5. Standalone Performance

  • Was a standalone (algorithm only without human-in-the-loop performance) study done? Yes, in essence. The comparison between the new device and the predicate device is a standalone performance comparison, where the "performance" is the ability of the bottle (and the associated instrument) to detect microbial growth. There is no human involved in the detection process itself; the instrument continuously monitors and flags growth.

6. Type of Ground Truth Used

  • Ground Truth: The ground truth for this device is the actual growth of the seeded microorganisms within the culture bottle. This is an objective biological outcome. The success of the device is its ability to accurately detect this growth.

7. Sample Size for Training Set

  • The document does not specify a separate training set or details on how the training data was collected. For this type of device, which is a physical consumable for microbial detection rather than a machine learning algorithm, the concept of a "training set" for an AI model is not applicable. The development would involve optimizing the medium and sensor through laboratory testing, likely a continuous process rather than a distinct "training set" as understood in AI/ML contexts.

8. How Ground Truth for Training Set Was Established

  • As a training set (in the AI/ML sense) is not applicable here, the method of establishing ground truth for it is also not applicable. The design and validation of the device components (e.g., culture medium, sensor) would have relied on standard microbiological techniques to confirm microbial growth and detection capabilities during product development.

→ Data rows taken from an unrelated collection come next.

-- ==== Sys2Proof/Machine/Adder.lean ====
section
/-! DEFINITION. The digit-wise adder (43_adder.md): the two digit rules, the pass, the trace, and ADDG. -/

namespace Sys2Proof.Machine

open Sys2Proof.Config

variable {P : Params}

/-- What one digit position computes: the result, and what its trace record reports. -/
structure DigitSum where
  /-- `a + b + c_in` before any reduction. -/
  raw : Nat
  bcarry : Bool
  corr : Corr
  fixed : Group
  cout : Bool
  deriving DecidableEq, Repr

/-- `add_digit_bcd(a, b, c_in)`, line by line as R69 transcribes it; the binary carry forces `c_out` (R70). -/
def addDigitBcd (a b : Nat) (cin : Bool) : DigitSum :=
  let raw := a + b + cin.toNat
  let bcarry := decide (raw > 15)
  let red := if bcarry then raw - 16 else raw
  let needsFix := decide (red > 9) || bcarry
  if needsFix then
    let plus := red + 6
    let inner := decide (plus > 15)
    let fixed := if inner then plus - 16 else plus
    let cout := if bcarry then true else inner
    { raw := raw, bcarry := bcarry, corr := .plus6, fixed := grp4 fixed, cout := cout }
  else { raw := raw, bcarry := bcarry, corr := .none, fixed := grp4 red, cout := false }

/-- `add_digit_xs3(a, b, c_in)`, line by line as R71 transcribes it; `raw - 3` is over the integers. -/
def addDigitXs3 (a b : Nat) (cin : Bool) : DigitSum :=
  let raw := a + b + cin.toNat
  let cout := decide (raw > 15)
  let red := if cout then raw - 16 else raw
  let fixed : Int := if cout then (red : Int) + 3 else (red : Int) - 3
  { raw := raw, bcarry := cout, corr := if cout then .plus3 else .minus3, fixed := grp4OfInt fixed, cout := cout }

/-- The digit rule of an encoding (R68). -/
def addDigit (e : Encoding) (a b : Group) (cin : Bool) : DigitSum :=
  match e with
  | .bcd => addDigitBcd a.toNat b.toNat cin
  | .xs3 => addDigitXs3 a.toNat b.toNat cin

/-- The trace record of one position (R78). -/
def traceRec (pass : Bool) (pos : Nat) (a b : Group) (cin : Bool) (d : DigitSum) : TraceRec P :=
  { pass := pass, pos := BitVec.ofNat P.LW pos, a := a, b := b, cin := cin, raw := BitVec.ofNat 5 d.raw
    bcarry := d.bcarry, corr := d.corr, fixed := d.fixed, cout := d.cout }

/-- What a pass delivers: the result sequence, the final carry (R72), and its trace records in order (R78). -/
structure PassOut (P : Params) where
  seq : List Group
  carry : Bool
  recs : List (TraceRec P)
  deriving DecidableEq, Repr

/-- The positions from `pos` on, least significant first: the tail of the sequences is added before their head, and its
carry goes into the head (R68). -/
def addPass (P : Params) (e : Encoding) (pass : Bool) (c0 : Bool) (pos : Nat) : List Group → List Group → PassOut P
  | a :: as, b :: bs =>
    let r := addPass P e pass c0 (pos + 1) as bs
    let d := addDigit e a b r.carry
    { seq := d.fixed :: r.seq, carry := d.cout, recs := r.recs ++ [traceRec pass pos a b r.carry d] }
  | _, _ => { seq := [], carry := c0, recs := [] }

/-- `addg(A, B, c0, enc)` (R68, R72); `pass` says which pass of the command it is (R78). -/
def addg (P : Params) (e : Encoding) (pass : Bool) (A B : List Group) (c0 : Bool) : PassOut P := addPass P e pass c0 0 A B

/-- The records a command with trace bit `t` emits (R78, 30_encoding.md R42). -/
def emitted (t : Bool) (recs : List (TraceRec P)) : List (TraceRec P) := if tracing P t then recs else []

/-- ADDG: the three length checks, then `(ra, cout) <- addg(ea, eb, c0, enc)`; groups are not examined (R73 to R75). -/
def addgFn (e : Encoding) (t : Bool) (o : Operands P) : Except FaultRec (Results P) := do
  checkLens P.LMAX o.ea.len.toNat o.eb.len.toNat
  checkEqualLen o.ea.len.toNat o.eb.len.toNat
  let p := addg P e false o.ea.groups o.eb.groups o.c0
  return { ra := some (packSeq p.seq), cout := some p.carry, trace := emitted t p.recs }

/-- ADDG.B (R73). -/
def execAddgB (t : Bool) (s : State) : Host.Outcome State Fault Refusal := s.transact .exec (addgFn .bcd t)

/-- ADDG.X (R74). -/
def execAddgX (t : Bool) (s : State) : Host.Outcome State Fault Refusal := s.transact .exec (addgFn .xs3 t)

end Sys2Proof.Machine
end

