-- ==== Sys2Proof/Machine/Core.lean ====
section
/-! DEFINITION. The machine as the host reads it. -/

def Sys2Proof.core : Host.Core := {
  State := Sys2Proof.Machine.State, Fault := Sys2Proof.Machine.Fault,
  Refusal := Sys2Proof.Machine.Refusal, step := Sys2Proof.Machine.step, reset := Sys2Proof.Machine.State.reset }
end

§ 866.2560 Microbial growth monitor.

(a)
Identification. A microbial growth monitor is a device intended for medical purposes that measures the concentration of bacteria suspended in a liquid medium by measuring changes in light scattering properties, optical density, electrical impedance, or by making direct bacterial counts. The device aids in the diagnosis of disease caused by pathogenic microorganisms.(b)
Classification. Class I. With the exception of automated blood culturing system devices that are used in testing for bacteria, fungi, and other microorganisms in blood and other normally sterile body fluids, this device is exempt from the premarket notification procedures in subpart E of part 807 of this chapter.